**Exercise instructions:**
In the records below, find the line with "match spawnNum s x.ctx with" and the line with "def waitingOn (s"; return exactly those lines and every line between them.
───── Listed records ─────
-- ==== Sys2Proof/Machine/Logic.lean ====
section
/-! DEFINITION. Group 0x01, logic and bits (06 R93, Table 6-4). -/

namespace Sys2Proof.Machine

/-- The word whose bit i is f i. -/
def wordBits (f : Nat → Bool) : Word :=
  (List.range 32).foldl (fun acc i => if f i then acc ||| (1#32 <<< i) else acc) 0

/-- BFE: a field bit at a position of 32 or more reads 0, or the source's bit 31 under .s32. -/
def bfe (sx : Bool) (b c : Word) : Word :=
  let pos := c.toNat % 256
  let len := c.toNat / 256 % 256
  let at_ (j : Nat) : Bool := if pos + j < 32 then b.getLsbD (pos + j) else sx && b.msb
  if len = 0 then 0 else wordBits fun i => if i < len then at_ i else sx && at_ (len - 1)

/-- BFI: bits at positions of 32 or more are written nowhere. -/
def bfi (b c d : Word) : Word :=
  let pos := c.toNat % 256
  let len := c.toNat / 256 % 256
  wordBits fun i => if pos ≤ i && i < pos + len then b.getLsbD (i - pos) else d.getLsbD i

def shiftL (b c : Word) : Word := if c.toNat < 32 then b <<< c.toNat else 0
def shiftR (b c : Word) : Word := if c.toNat < 32 then b >>> c.toNat else 0
def shiftA (b c : Word) : Word := b.sshiftRight (min 31 c.toNat)
def popc (b : Word) : Word := BitVec.ofNat 32 ((List.range 32).countP b.getLsbD)
def clz (b : Word) : Word := BitVec.ofNat 32 (32 - bitLen b.toNat)
def brev (b : Word) : Word := wordBits fun i => b.getLsbD (31 - i)
def tern (tt : BitVec 8) (b c d : Word) : Word :=
  wordBits fun i => tt.getLsbD ((b.getLsbD i).toNat + 2 * (c.getLsbD i).toNat + 4 * (d.getLsbD i).toNat)

/-- One byte of PERM: selector nibble n over the eight bytes of c:b. -/
def permByte (b c : Word) (n : Nat) : Nat :=
  let x := (b.toNat + 2 ^ 32 * c.toNat) / 2 ^ (8 * (n % 8)) % 256
  if n / 8 % 2 = 1 then (if x ≥ 128 then 255 else 0) else x
def perm (b c d : Word) : Word :=
  BitVec.ofNat 32 (((List.range 4).map fun i => permByte b c (d.toNat / 2 ^ (4 * i) % 16) * 2 ^ (8 * i)).sum)

def execAnd (k : Ctl) (a b c : Opnd) (s : State) : Out := .next (compute k 4 a (fun s m => src s m b &&& src s m c) s)
def execOr (k : Ctl) (a b c : Opnd) (s : State) : Out := .next (compute k 4 a (fun s m => src s m b ||| src s m c) s)
def execXor (k : Ctl) (a b c : Opnd) (s : State) : Out := .next (compute k 4 a (fun s m => src s m b ^^^ src s m c) s)
def execNot (k : Ctl) (a b : Opnd) (s : State) : Out := .next (compute k 4 a (fun s m => ~~~(src s m b)) s)
def execAndn (k : Ctl) (a b c : Opnd) (s : State) : Out :=
  .next (compute k 4 a (fun s m => src s m b &&& ~~~(src s m c)) s)
def execShl (k : Ctl) (a b c : Opnd) (s : State) : Out :=
  .next (compute k 4 a (fun s m => shiftL (src s m b) (src s m c)) s)
def execShr (k : Ctl) (a b c : Opnd) (s : State) : Out :=
  .next (compute k 4 a (fun s m => shiftR (src s m b) (src s m c)) s)
def execSar (k : Ctl) (a b c : Opnd) (s : State) : Out :=
  .next (compute k 4 a (fun s m => shiftA (src s m b) (src s m c)) s)
def execRot (k : Ctl) (a b c : Opnd) (right : Bool) (s : State) : Out :=
  .next (compute k 4 a (fun s m =>
    if right then (src s m b).rotateRight ((src s m c).toNat % 32) else (src s m b).rotateLeft ((src s m c).toNat % 32)) s)
def execBfe (k : Ctl) (a b c : Opnd) (sx : Bool) (s : State) : Out :=
  .next (compute k 4 a (fun s m => bfe sx (src s m b) (src s m c)) s)
def execBfi (k : Ctl) (a b c d : Opnd) (s : State) : Out :=
  .next (compute k 4 a (fun s m => bfi (src s m b) (src s m c) (src s m d)) s)
def execPopc (k : Ctl) (a b : Opnd) (s : State) : Out := .next (compute k 4 a (fun s m => popc (src s m b)) s)
def execClz (k : Ctl) (a b : Opnd) (s : State) : Out := .next (compute k 4 a (fun s m => clz (src s m b)) s)
def execBrev (k : Ctl) (a b : Opnd) (s : State) : Out := .next (compute k 4 a (fun s m => brev (src s m b)) s)
def execTern (k : Ctl) (a b c d : Opnd) (tt : BitVec 8) (s : State) : Out :=
  .next (compute k 4 a (fun s m => tern tt (src s m b) (src s m c) (src s m d)) s)
def execPerm (k : Ctl) (a b c d : Opnd) (s : State) : Out :=
  .next (compute k 4 a (fun s m => perm (src s m b) (src s m c) (src s m d)) s)

end Sys2Proof.Machine
end

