-- ==== Sys2Proof/Machine/Sched.lean ====
section
/-! DEFINITION. Placement of groups: the ready lists, local queues, residence, stealing, and the move of a group to another
core (10 R199, R203, R206 to R208, 11 R213, 12 R245, 14 R308 to R310, Table 8-2). -/

namespace Sys2Proof.Machine

/-! ### Room on a core (R206, R308, R309) -/

/-- Groups that take up room on a core, in either bank. -/
def onCoreGroups (s : State) (core : Nat) : List Group :=
  (s.groups.filter fun (x : Nat × Group) => x.2.core == core && (match x.2.place with
    | .active => true | .shadow => true | .spilling => true | .loading => true | .migrating => true | _ => false)).map (·.2)

/-- Vector registers and slots that the waves of a context take in one quadrant. -/
def bankUse (gs : List Group) (ctx quad : Nat) : Nat × List Nat :=
  let vs := (gs.filter fun x => x.ctx == ctx).flatMap fun x => (x.waves.filter fun v => v.quad == quad).map fun v => (x.hdr.vregs, v.slot)
  ((vs.map (·.1)).foldl (· + ·) 0, vs.map (·.2))

/-- Waves of a group that stand on a quadrant: they are spread round-robin from quadrant 0. -/
def quadWaves (n quad : Nat) : Nat := ((List.range n).filter fun w => w % 4 == quad).length

/-- Whether a group of a header with `n` waves fits the free resources of a core: wave slots and registers, scratchpad and the 1,024
named barriers (R206, chapter 09). -/
def fitsNow (s : State) (core ctx : Nat) (h : Header) (n : Nat) : Bool :=
  let gs := onCoreGroups s core
  (List.range 4).all (fun q =>
    let u := bankUse gs ctx q
    u.1 + h.vregs * quadWaves n q ≤ 1024 && u.2.length + quadWaves n q ≤ 16) &&
    (gs.map fun x => x.hdr.scratch).foldl (· + ·) 0 + h.scratch ≤ splitBytes (s.core core) &&
    (gs.map fun x => x.hdr.barriers).foldl (· + ·) 0 + h.barriers ≤ 1024

/-- The lowest slot of a list that is free. -/
def lowFree (used : List Nat) : Nat := ((List.range (used.length + 1)).find? fun i => !used.contains i).getD 0

/-- Quadrants and slots of `n` waves on a core, in wave order. -/
def dealSlots (gs : List Group) (ctx n : Nat) : List (Nat × Nat) :=
  ((List.range n).foldl (fun (r : List (Nat × Nat)) w =>
    let q := w % 4
    r ++ [(q, lowFree ((bankUse gs ctx q).2 ++ (r.filter fun x => x.1 == q).map (·.2)))]) [])

/-- The bank of a core in which a context stands. -/
def bankOf (s : State) (core ctx : Nat) : Option Place :=
  if (s.core core).active = some ctx then some .active else if (s.core core).shadow = some ctx then some .shadow else none

/-- Step 1 of the ladder and a revocation keep groups from residing on a core (14 R320, R322). -/
def coreTakes (s : State) (core ctx : Nat) : Bool :=
  let k := s.core core
  !k.revoke && !(k.ladder == 1 && k.ladderOf == ctx) && evicting k != some ctx

/-- A pending move keeps groups from being placed there; those that are there already run to completion (10 R209). -/
def coreOpen (s : State) (core ctx : Nat) : Bool := coreTakes s core ctx && !(s.partMoves.any fun m => m.1 == core)

def freeArea (s : State) (ctx : Nat) : Option Nat :=
  let i := lowFree ((s.ctx ctx).saveUsed.map (·.1))
  if i < (s.ctx ctx).saveCnt then some i else none

/-! ### Numbers and entries (R203, R213) -/

/-- What a number's entry allows: the group may take it, or is counted complete with this state code. -/
inductive EntryFor where
  | free | taken (code : Nat) | wait
  deriving DecidableEq, Repr

/-- The entry is judged by its STATE, whatever its reserved bits hold (log 116). -/
def entryFor (s : State) (ctx num : Nat) : EntryFor :=
  match nteOf s ctx num with
  | none => .taken 0xFF
  | some a => let st := nteState (nteRead s a); if st = 0 ∨ st = 5 then .free else .taken st

/-- The number that a bin group takes: the lowest of the spawn range that is unbound, dead or unmapped. -/
def spawnNum (s : State) (ctx : Nat) : Option Nat :=
  let c := s.ctx ctx
  ((List.range c.spawnN).find? fun i =>
    match nteOf s ctx (c.spawnG + i) with
    | none => true
    | some a => let st := nteState (nteRead s a); st == 0 || st == 5).map fun i => c.spawnG + i

/-- The number of a group, and what its entry allows. -/
def numberFor (s : State) (x : Group) : Option Nat × EntryFor :=
  match x.binKey with
  | none => (some x.num, entryFor s x.ctx x.num)
  | some _ =>
    if (s.ctx x.ctx).spawnN = 0 then (none, .taken 0xFF)
    else
      match spawnNum s x.ctx with
      | some n => (some n, entryFor s x.ctx n)
      | none => (none, .wait)

/-- A group that cannot have its number is counted complete at once, with a record to the context. -/
def countComplete (s : State) (x : Group) (num : Option Nat) (code : Nat) : State :=
  let h := x.counter.toNat
  let s1 := x.records.foldl (fun s r => outAdd s x.ctx r.2.toNat (-1)) s
  let st := cState (ctrRead s1 x.ctx (hSlot h))
  let s2 := if handleOk s1 x.ctx h ∧ (st = 1 ∨ st = 3) then valAdd s1 x.ctx h else s1
  ctxErr s2 x.ctx 0x0102 code 0 0 ((num.map (· * 1024)).getD 0) h 0

/-! ### Groups waiting on a die (R199, R206) -/

/-- A group that waits: one of a launch by its index, one of a bin, or a saved one that a WAKE has queued. -/
inductive Waiting where
  | launch (id index : Nat) | bin (g : Nat) | saved (g : Nat)
  deriving DecidableEq, Repr

/-- A rank: priority, whether saved, age and number. -/
def ranksBefore (a b : Nat × Bool × Nat × Nat) : Bool :=
  if a.1 ≠ b.1 then b.1 < a.1
  else if a.2.1 ≠ b.2.1 then a.2.1
  else if a.2.2.1 ≠ b.2.2.1 then a.2.2.1 < b.2.2.1 else a.2.2.2 < b.2.2.2

/-- The next group of a launch on a die. -/
def nextIndex (l : Launch) (die : Nat) : Option Nat :=
  match (List.range l.dies.length).find? fun j => l.dies.getD j 9 == die with
  | none => none
  | some j => let i := j + l.dies.length * mgetD l.dealt die 0; if i < l.ngrp ∧ l.state = 0 then some i else none

def waitingOn (s : State) (die : Nat) : List ((Nat × Bool × Nat × Nat) × Waiting) :=
  (s.launches.filterMap fun (l : Nat × Launch) => (nextIndex l.2 die).map fun i =>
    ((l.2.proto.prio, false, l.2.proto.born, l.1), Waiting.launch l.1 i)) ++
  ((s.die die).ready.map fun g => let x := s.group g; ((x.prio, false, x.born, g), Waiting.bin g)) ++
  (s.groups.filterMap fun (x : Nat × Group) =>
    if x.2.place = .swapped ∧ x.2.wantSwapIn ∧ x.2.die = die then some ((x.2.prio, true, x.2.born, x.1), Waiting.saved x.1) else none)

/-- Insert by rank. -/
def insertRank (x : (Nat × Bool × Nat × Nat) × Waiting) : List ((Nat × Bool × Nat × Nat) × Waiting) → List ((Nat × Bool × Nat × Nat) × Waiting)
  | [] => [x]
  | y :: ys => if ranksBefore x.1 y.1 then x :: y :: ys else y :: insertRank x ys

def ranked (s : State) (die : Nat) : List Waiting := ((waitingOn s die).foldl (fun r x => insertRank x r) []).map (·.2)

/-- Resident and locally queued waves of a core. -/
def coreWaves (s : State) (core : Nat) : Nat :=
  ((onCoreGroups s core).map fun x => x.waves.length).foldl (· + ·) 0 +
    ((s.core core).localq.map fun g => wavesFor (s.group g).gsize).foldl (· + ·) 0

/-- The candidate core with the fewest waves; ties to the lower number. -/
def placeCore (s : State) (die ctx : Nat) (ok : Nat → Bool) : Option Nat :=
  let cs := (partCores s (s.ctx ctx).part).filter fun c => c / 48 == die && coreOpen s c ctx && ok c
  match cs with
  | [] => none
  | c :: rest => some (rest.foldl (fun a b => if coreWaves s b < coreWaves s a then b else a) c)

/-- A waiting group as a record. -/
def waitingGroup (s : State) (die : Nat) (w : Waiting) : Group :=
  match w with
  | .launch id i =>
    let l := mgetD s.launches id { ctx := 0, handle := 0, parent := 0, next := 0, ngrp := 0, proto := {}, state := 0, dies := [], dealt := [] }
    { l.proto with index := i, num := l.proto.gbase + i, die := die, place := .queued }
  | .bin g => { s.group g with place := .queued }
  | .saved g => s.group g

/-- The group is no longer waiting. -/
def takeWaiting (s : State) (die : Nat) (w : Waiting) : State :=
  match w with
  | .launch id _ =>
    { s with launches := mmod s.launches id fun l =>
        { l with next := l.next + 1, dealt := mput l.dealt die (mgetD l.dealt die 0 + 1), state := if l.next + 1 = l.ngrp ∧ l.state = 0 then 1 else l.state } }
  | .bin g => s.modDie die fun d => { d with ready := d.ready.filter (· != g) }
  | .saved _ => s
─────
**Solution below:**
      match spawnNum s x.ctx with
      | some n => (some n, entryFor s x.ctx n)
      | none => (none, .wait)

/-- A group that cannot have its number is counted complete at once, with a record to the context. -/
def countComplete (s : State) (x : Group) (num : Option Nat) (code : Nat) : State :=
  let h := x.counter.toNat
  let s1 := x.records.foldl (fun s r => outAdd s x.ctx r.2.toNat (-1)) s
  let st := cState (ctrRead s1 x.ctx (hSlot h))
  let s2 := if handleOk s1 x.ctx h ∧ (st = 1 ∨ st = 3) then valAdd s1 x.ctx h else s1
  ctxErr s2 x.ctx 0x0102 code 0 0 ((num.map (· * 1024)).getD 0) h 0

/-! ### Groups waiting on a die (R199, R206) -/

/-- A group that waits: one of a launch by its index, one of a bin, or a saved one that a WAKE has queued. -/
inductive Waiting where
  | launch (id index : Nat) | bin (g : Nat) | saved (g : Nat)
  deriving DecidableEq, Repr

/-- A rank: priority, whether saved, age and number. -/
def ranksBefore (a b : Nat × Bool × Nat × Nat) : Bool :=
  if a.1 ≠ b.1 then b.1 < a.1
  else if a.2.1 ≠ b.2.1 then a.2.1
  else if a.2.2.1 ≠ b.2.2.1 then a.2.2.1 < b.2.2.1 else a.2.2.2 < b.2.2.2

/-- The next group of a launch on a die. -/
def nextIndex (l : Launch) (die : Nat) : Option Nat :=
  match (List.range l.dies.length).find? fun j => l.dies.getD j 9 == die with
  | none => none
  | some j => let i := j + l.dies.length * mgetD l.dealt die 0; if i < l.ngrp ∧ l.state = 0 then some i else none

def waitingOn (s : State) (die : Nat) : List ((Nat × Bool × Nat × Nat) × Waiting) :=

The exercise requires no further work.